Tuesday, January 12, 2010

Chicago Gets the World Cup Boot

For the second time in just over three months, the international sports community has delivered a flaming bag of dog poop to the people of Chicago. In October, the Windy City was left at the altar for the 2016 Olympics, as the IOC chose Rio over Chicago. While the first-round exit was stunning, the final result was not a shock. But today's news that Chicago will not be among the 18 potential host cities submitted as part of the United States' 2018/2022 World Cup bid came as a complete sucker punch.

Chicago and the San Francisco Bay Area are the two most glaring omissions from a list of candidates that includes less-heralded soccer cities such as Kansas City, Nashville, Tampa and Baltimore. None of those cities can equal Chicago's experience hosting big soccer matches.

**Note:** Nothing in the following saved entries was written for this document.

/-- What the judgement of the flood states, the causes and the sampler comes to, with the records and the flags that it
brings. -/
theorem judgeExtraction_settles (u : State) (event : List Cause) : u.fanSettles (u.judgeExtraction event) event ∧
    Flooded u (u.judgeExtraction event)
      (fun d => (u.extraction.phase.passed (u.judgeExtraction event).extraction.phase).map (u.floodIn d))
      (u.extraction.phase.passed (u.judgeExtraction event).extraction.phase).tail := by
  have stays := (judgeExtraction_consumes u event).stays
  have apart := (judgeExtraction_consumes u event).extraction
  have first : Flooded u u.judgeFlood (fun d => [u.floodIn d u.extraction.phase]) [] :=
    (Flooded.start u u rfl rfl rfl rfl rfl rfl rfl).judge
  have c1 := judgeFlood_consumes u
  unfold State.judgeExtraction at stays apart ⊢
  have mid := judgeCauses_consumes u.judgeFlood event
  have eb : u.judgeFlood.judgeCauses event = State.raiseCauses { u.judgeFlood with extraction :=
    { u.extraction with conditions := u.judgeFlood.conditionsNow } }
    (u.extraction.conditions.arisen u.judgeFlood.conditionsNow ++ event) := rfl
  generalize hn : u.extraction.conditions.arisen u.judgeFlood.conditionsNow ++ event = arisen at eb
  by_cases dive : (u.extraction.phase = .starting ∨ u.extraction.phase = .running) ∧ arisen ≠ []
  · obtain ⟨running, some⟩ := dive
    obtain ⟨cause, rest, rfl⟩ := List.exists_cons_of_ne_nil some
    have eb := eb.trans (raiseCauses_diverting _ cause rest running)
    generalize hy : ({ u.judgeFlood with extraction := { u.extraction with
      conditions := u.judgeFlood.conditionsNow
      causes := addCauses u.extraction.causes (cause :: rest)
      first := Option.some cause } } : State) = y at eb
    have yx : y.extraction = { u.extraction with
      conditions := u.judgeFlood.conditionsNow
      causes := addCauses u.extraction.causes (cause :: rest)
      first := Option.some cause } := by rw [← hy]
    have yclock : y.clock = u.clock := by rw [← hy]; rfl
    have ysetup : y.setup = u.setup := by rw [← hy]; rfl
    have yop : y.operating = u.operating := by rw [← hy]; rfl
    have yfan : y.hasFan = u.hasFan := by rw [← hy]; rfl
    have yfb (o : Option Output) : y.feedbackOf o = u.feedbackOf o := by rw [← hy]; rfl
    have yco : y.contactorOutput = u.contactorOutput := by rw [← hy]; rfl
    have ygo : y.gateOutput = u.gateOutput := by rw [← hy]; rfl
    have yflood (d : System) (p : FanPhase) : y.floodIn d p = u.floodIn d p := by
      rw [← hy, floodIn_eq, floodIn_eq]; rfl
    have ygrows : Grows u y := by rw [← hy]; exact first.grows
    have start : Flooded u y (fun d => [u.floodIn d u.extraction.phase]) [] := by
      rw [← hy]; exact first.keep rfl rfl rfl rfl rfl rfl rfl
    have made := enterDiverting_made y
    rw [← eb] at made
    clear hy
    generalize u.judgeFlood.judgeCauses event = b at *
    clear eb
    have left : b.extraction.phase = .diverting ∨ b.extraction.phase = .rundown := by
      rw [made.phase]; split
      · exact .inr rfl
      · exact .inl rfl
    obtain ⟨frame, fields, sampler⟩ := judgedAgain b fun h => by
      rcases left with l | l <;> rw [l] at h <;> rcases h with h | h <;> cases h
    have phase : (b.judgeCauses []).judgeSampler.extraction.phase = b.extraction.phase := by rw [fields]
    have mode : b.samplerMode = (b.judgeCauses []).judgeSampler.samplerMode :=
      (samplerMode_keeps ((judgeCauses_consumes _ _).trans (judgeSampler_consumes _)).stays phase).symm
    have now : b.conditionsNow = (b.judgeCauses []).judgeSampler.conditionsNow := by rw [frame]; rfl
    have flooded := (made.flooded u _ _ start).keep (v := (b.judgeCauses []).judgeSampler)
      (by rw [frame]) (by rw [frame]) (by rw [frame]) (by rw [frame]) (by rw [frame]) (by rw [frame]) (by rw [frame])
    have grown : Grows b (b.judgeCauses []).judgeSampler := by rw [frame]; exact Grows.refl _
    have cs := (c1.trans mid).stays
    rw [cs.clock, mode] at sampler
    rw [now] at fields
    generalize (b.judgeCauses []).judgeSampler = t at *
    have moved : t.extraction.phase ≠ u.extraction.phase := by
      rw [phase]
      rcases left with l | l <;> rcases running with r | r <;> rw [l, r] <;> exact fun h => nomatch h
    have same : t.conditionsNow.fire = u.judgeFlood.conditionsNow.fire ∧
        t.conditionsNow.storm = u.judgeFlood.conditionsNow.storm :=
      ⟨(conditions_fire stays).1.trans (conditions_fire c1.stays).1.symm,
        (conditions_fire stays).2.trans (conditions_fire c1.stays).2.symm⟩
    have more (h : u.judgeFlood.conditionsNow.valveTrouble = true) : t.conditionsNow.valveTrouble = true := by
      rw [← now]; exact conditions_trouble mid.stays h
    have conditions : t.extraction.conditions = t.conditionsNow := by rw [fields]
    have value : phaseRecordValue y.extraction y.extraction.causes =
        phaseRecordValue t.extraction (addCauses u.extraction.causes (cause :: rest)) := by
      have gate : t.extraction.gateFail = u.extraction.gateFail :=
        (congrArg Extraction.gateFail apart : t.extraction.apart.gateFail = u.extraction.apart.gateFail)
      have slow : t.extraction.rundownSlow = u.extraction.rundownSlow :=
        (congrArg Extraction.rundownSlow apart : t.extraction.apart.rundownSlow = u.extraction.apart.rundownSlow)
      have one : t.extraction.first = Option.some cause := by rw [fields]; exact made.kept.2.1.trans (by rw [yx])
      unfold phaseRecordValue
      rw [gate, slow, one, yx]
    have clock : b.clock = y.clock := cs.clock.trans yclock.symm
    have next : t.extraction.phase = if u.feedbackOf u.gateOutput then .rundown else .diverting := by
      rw [phase, made.phase, yfb, ygo]
    have sampler' := sampler.trans ((judgeMode_sampler u.clock t.samplerMode (y.extraction.judgeMode u.clock t.samplerMode)
      b.extraction (by rw [made.sampler, yclock, mode])).trans (by rw [judgeMode_again]))
    have sampler' := sampler'.trans (judgeMode_sampler u.clock t.samplerMode u.extraction _ (by rw [yx]; rfl))
    have timer := made.timer
    have pair := made.mismatches
    rw [yclock, ysetup, yx] at timer
    rw [yclock, ysetup, yop, yfan, yfb, yfb, yco, ygo, yx, ← phase] at pair
    refine ⟨?_, ?_⟩
    rotate_left
    · rcases left with l | l
      · rw [phase, l, passed_diverting _ running]
        simp only [l, yflood] at flooded
        exact flooded
      · rw [phase, l, passed_rundown _ running]
        simp only [l, yflood] at flooded
        exact flooded
    exact
      { flood := by
          rcases left with l | l
          · rw [phase, l, passed_diverting _ running]
            refine flooded.floodTurns (ps := [u.extraction.phase]) stays (fun d => ?_) (phase.trans l)
            simp only [l, yflood]
            rfl
          · rw [phase, l, passed_rundown _ running]
            refine flooded.floodTurns (ps := [u.extraction.phase, .diverting]) stays (fun d => ?_) (phase.trans l)
            simp only [l, yflood]
            rfl
        apart := apart
        conditions := conditions
        causes := by
          refine ⟨u.judgeFlood.conditionsNow, ?_, ?_, ?_, fun h => absurd h moved, ?_⟩
          · rw [conditions]; exact same.1.symm
          · rw [conditions]; exact same.2.symm
          · rw [conditions]; exact more
          · rw [hn]
            refine ⟨?_, ?_, fun _ => ⟨?_, ?_, fun h => ?_⟩⟩
            · have e : t.extraction.causes = if b.extraction.phase = .standby then b.extraction.causes
                  else addCauses b.extraction.causes (b.extraction.conditions.arisen t.conditionsNow) := by rw [fields]
              rw [e, if_neg, if_neg, conditions, addCauses_append, made.kept.1, made.kept.2.2, yx]
              · rcases running with r | r <;> rw [r] <;> exact fun h => nomatch h
              · rcases left with l | l <;> rw [l] <;> exact fun h => nomatch h
            · rw [if_pos ⟨running, some⟩, next]
            · rw [fields]; exact made.kept.2.1.trans (by rw [yx]; rfl)
            · rw [← value]
              exact filed_grows (filed_before ygrows made.diverting clock) grown
            · rw [← value]
              exact filed_grows (filed_before ygrows (made.rundown (phase ▸ h)) clock) grown
        still := fun h => absurd h moved
        timer := fun _ => by rw [fields]; exact timer
        mismatches := fun _ => by
          have contactor : t.extraction.contactor = b.extraction.contactor := by rw [fields]
          have gate : t.extraction.gate = b.extraction.gate := by rw [fields]
          rw [contactor, gate]
          exact pair
        sampler := takesMode_of_sampler sampler' }
  · have eb := eb.trans (raiseCauses_quiet _ _ dive)
    have same : (u.judgeFlood.judgeCauses event).conditionsNow = u.judgeFlood.conditionsNow := by rw [eb]; rfl
    obtain ⟨frame, fields, sampler⟩ := judgedAgain (u.judgeFlood.judgeCauses event) fun _ => by rw [same, eb]
    have later := first.keep (v := u.judgeFlood.judgeCauses event) (by rw [eb]) (by rw [eb]) (by rw [eb]) (by rw [eb])
      (by rw [eb]) (by rw [eb]) (by rw [eb])
    have fields' : (u.judgeFlood.judgeCauses event).extraction = { u.extraction with
        conditions := u.judgeFlood.conditionsNow
        causes := if u.extraction.phase = .standby then u.extraction.causes
          else addCauses u.extraction.causes arisen } := by rw [eb]
    have now : (u.judgeFlood.judgeCauses event).conditionsNow =
        ((u.judgeFlood.judgeCauses event).judgeCauses []).judgeSampler.conditionsNow := by rw [frame]; rfl
    have clock := (c1.trans mid).clock
    have mode : (u.judgeFlood.judgeCauses event).samplerMode =
        ((u.judgeFlood.judgeCauses event).judgeCauses []).judgeSampler.samplerMode := by
      refine (samplerMode_keeps ((judgeCauses_consumes _ _).trans (judgeSampler_consumes _)).stays ?_).symm
      rw [fields]
    rw [same] at fields now
    have flooded := later.keep (v := ((u.judgeFlood.judgeCauses event).judgeCauses []).judgeSampler)
      (by rw [frame]) (by rw [frame]) (by rw [frame]) (by rw [frame]) (by rw [frame]) (by rw [frame]) (by rw [frame])
    rw [fields', clock, mode] at sampler
    rw [fields', arisen_self] at fields
    clear eb same frame later mid fields'
    generalize ((u.judgeFlood.judgeCauses event).judgeCauses []).judgeSampler = t at *
    have phase : t.extraction.phase = u.extraction.phase := by rw [fields]
    have sampler' := sampler.trans (judgeMode_sampler u.clock t.samplerMode u.extraction _ rfl)
    refine ⟨?_, by rw [phase, passed_still]; exact flooded⟩
    exact
      { flood := by
          rw [phase, passed_still]
          exact flooded.floodTurns (ps := []) stays (fun d => rfl) phase
        apart := apart
        conditions := by rw [fields, ← now]
        causes := by
          refine ⟨t.extraction.conditions, rfl, rfl, id, fun _ => rfl, ?_⟩
          have c : t.extraction.conditions = u.judgeFlood.conditionsNow := by rw [fields]
          simp only [c, hn, arisen_self, List.append_nil]
          refine ⟨?_, ?_, fun h => absurd phase h⟩
          · rw [fields]
            simp only
            split <;> rfl
          · rw [if_neg dive, phase]
        still := fun _ => by rw [fields]; exact ⟨rfl, rfl, rfl, rfl, rfl⟩
        timer := fun h => absurd phase h
        mismatches := fun h => absurd phase h
        sampler := takesMode_of_sampler sampler' }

None has an international airport that measures up to O'Hare or a vast public transit network to rival the CTA. And none matches the diverse ethnic neighborhoods that Chicago offers. So, to borrow a line from A Mighty Wind, "Wha' happened?"

Chicago's failed Olympic bid sure didn't help. U.S. Soccer Federation president Sunil Gulati said "I think there's a little Olympic fatigue. I think the Park District had a tough time wrestling with FIFA requirements in short order after the IOC decision." Gunil's quote implies the Chicago local bid group put forth a half-hearted effort. Did the underdogs pull together compelling bids while Chicago assumed its experience would make it a finalist lock? If so, it's a poor reflection on the city sports leaders.

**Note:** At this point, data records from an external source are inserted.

-- ==== Sys2Proof/Laws/Settled.lean ====
section
/-! SUPPORT. The settling of an event in one lemma, settleWith_settledFrom: every clause of State.settledFrom. A claim about
a command whose event has consequences rewrites the command's meaning to settleWith and cites it. -/

namespace Sys2Proof.Machine

/-! ## Reads that the consequences leave alone -/

theorem Keeps.composedLevel {s t : State} (h : Keeps s t) : t.composedLevel = s.composedLevel := by
  unfold State.composedLevel State.anyStorm
  rw [h.started, h.inputs, h.escalation, h.watchHold, h.sensing]

theorem Consumes.liveLevels {s t : State} (h : Consumes s t) : t.liveLevels = s.liveLevels := by
  unfold State.liveLevels State.contributions
  rw [h.setup, h.own, h.peers]

theorem Keeps.chosenView {s t : State} (h : Keeps s t) : t.chosenView = s.chosenView := by
  funext d
  have e : t.candidate d = s.candidate d := by
    funext k
    unfold State.candidate
    rw [h.setup, h.started, h.hasFan, h.peers]
  unfold State.chosenView State.candidates
  rw [e]

/-! ## Reports (R17) -/

theorem fillIf_reported (s : State) (go : Bool) : (s.fillIf go).reported = s.reported := rfl

theorem fillOnChange_reportStands (s : State) : s.fillOnChange.reportStands := by
  intro hp
  have e : s.fillOnChange.assembler.last = if s.reportChanged then some s.reported else s.assembler.last := rfl
  have r : s.fillOnChange.reported = s.reported := fillIf_reported s _
  rw [e, r]
  split
  · rfl
  · rename_i h
    have hp' : s.permitted = true := hp
    simp only [State.reportChanged, hp', Bool.true_and, bne_iff_ne, ne_eq, Decidable.not_not] at h
    exact h

/-- R17: what a fill on a change comes to. -/
theorem fillOnChange_refills (s : State) : s.refills s.fillOnChange := by
  have changed : s.reportChanged = true ↔ s.permitted = true ∧ s.assembler.last ≠ some s.reported := by
    simp only [State.reportChanged, Bool.and_eq_true, bne_iff_ne]
  have permitted : s.fillOnChange.permitted = s.permitted := rfl
  have reported : s.fillOnChange.reported = s.reported := fillIf_reported s _
  refine ⟨fun l => ?_, ?_⟩
  · rw [permitted, reported]
    unfold State.fillOnChange State.fillIf
    cases l <;> simp only [State.line, LineInterface.fillStateIf, changed]
  · rw [permitted, reported]
    unfold State.fillOnChange State.fillIf
    simp only [changed]
    split <;> rfl

/-! ## What each controller leaves alone -/

/-- Two states with the same lines and STATE assembler. -/
def SameSlots (s t : State) : Prop := t.lineA = s.lineA ∧ t.lineB = s.lineB ∧ t.assembler = s.assembler

theorem SameSlots.refl (s : State) : SameSlots s s := ⟨rfl, rfl, rfl⟩
theorem SameSlots.trans {s t u : State} (h : SameSlots s t) (h' : SameSlots t u) : SameSlots s u :=
  ⟨h'.1.trans h.1, h'.2.1.trans h.2.1, h'.2.2.trans h.2.2⟩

Soldier Field was another knock against the Chicago bid and another black eye for the Park District, which oversaw renovations to the stadium. Despite an idyllic setting on the edge of downtown, at 61,000 seats the spaceship on Chicago's Lakefront has the NFL's smallest capacity. The average capacity of the 18 finalists is 78,000. And if you've ever been to a Bears game there, you know the layout is a logistical nightmare. I took the picture to the left at the Bears home finale against Minnesota. Those are the crowds heading to the restrooms at halftime. Imagine tossing 65,000 England and Argentina fans into that mosh pit.

Keeping Chicago and its smallish stadium on the sidelines offers a hint as to how the US will position its bid. We've got the biggest, baddest stadiums on the planet, and we'll sell a whole lot of tickets. In the past that American bravado has rubbed the rest of the world the wrong way. We'll find out on December 2 how it plays when the winning bids are announced.